Not that Jackie was falling over celebrities. At one dinner, dressed to kill in her new acquisition, the place card by the adjoining seat told her she was sitting next to Christian Bale.
"Who's Christian Bale?" she whispered to her mistral informant on her left.
"Child star of Spielberg's 'Empire of the Sun', now grown up. Very boring. The kind of actor who gets cast in films only because better actors aren't available."
She would make an assault, Jackie decided, but she didn't know quite how to begin. "Do you - come here often?" she said, hoping to sound ironic.
"I have been to the Cannes festival three times before," Christian Bale replied in a wooden voice.
"My God," Jackie thought, "he really is boring. I'm more interesting than he is. This food is more interesting than he is." She decided to concentrate on it and, turning back with a polite smile, buckled down to her Salade Nicoise, strewn with tuna and olives, her guinea fowl roasted on a bed of potatoes, and the orange cheesecake that she somehow could not refuse.
"You enjoy eating, I can tell," said the mistral man, a Swedish journalist called Erik.
"Not really, no. Really I don't. I hate it. Do very little of it."
On rainy days Jackie usually went to the British Pavilion for lunch, picking up gossip and phone messages, along with a large ciabatta, ingredients tumbling out of the sides - far preferable, she found, to the Pavilion's slabs of microwave-heated lasagne. That had been a big mistake. When the sun shone, she often tried for one of the beach restaurants (excellent pasta and pancakes), then lay on the sand, summer blouse removed to reveal her black bra, black pants snugly framing her midriff and the long slender thighs and legs that stretched towards the blue waves lapping a few feet away.
Films? She saw fewer than expected, but it did not matter. Colleagues told her how to interview someone whose movie you had not seen. Sometimes all you needed to do was switch on the recorder and let them burble. Like Kenneth Branagh: once she'd said the word Shakespeare he was off and away, leaving her ample time to sit back, sup her drink, and observe with surprise, the slightest suggestion of a tummy bulge beneath her white cotton trousers. It was obviously caused by the way she was sitting. Of course it was. She pulled herself upright, and the bulge disappeared. Nothing to worry about. Now what was the bore Branagh saying?

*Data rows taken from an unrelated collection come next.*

-- ==== Sys2Proof/Machine/Step.lean ====
section
/-!
DEFINITION. The step (40_step.md R69 to R71, R82): fetch and decode, then execute exactly one instruction.
-/

namespace Sys2Proof.Machine

/-- `step()` (R69, R82): the one state transition of the block. -/
def step (s : State) : Host.Outcome State Fault Refusal := exec s.fetch s

/-- `s` with the instruction of the bits `w` (those from `nbits` on zero) stored where `step` fetches its next instruction. -/
def State.withFetchWord (s : State) (nbits w : Nat) : State := s.placeWords nbits w

end Sys2Proof.Machine
end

Walking back to her hotel she felt her waistband pinching a little, a sensation she realised had been growing. She fancifully thought her trousers had shrunk when she became caught in that rainstorm over the weekend. Or maybe it was the immediate effect of her lunch. "Could I have gained a tiny bit of weight? Impossible. I never gain weight. I'd die if I did. It's a fluke. A freak effect. Nothing to worry about." She decided against examining her midriff. What was the point?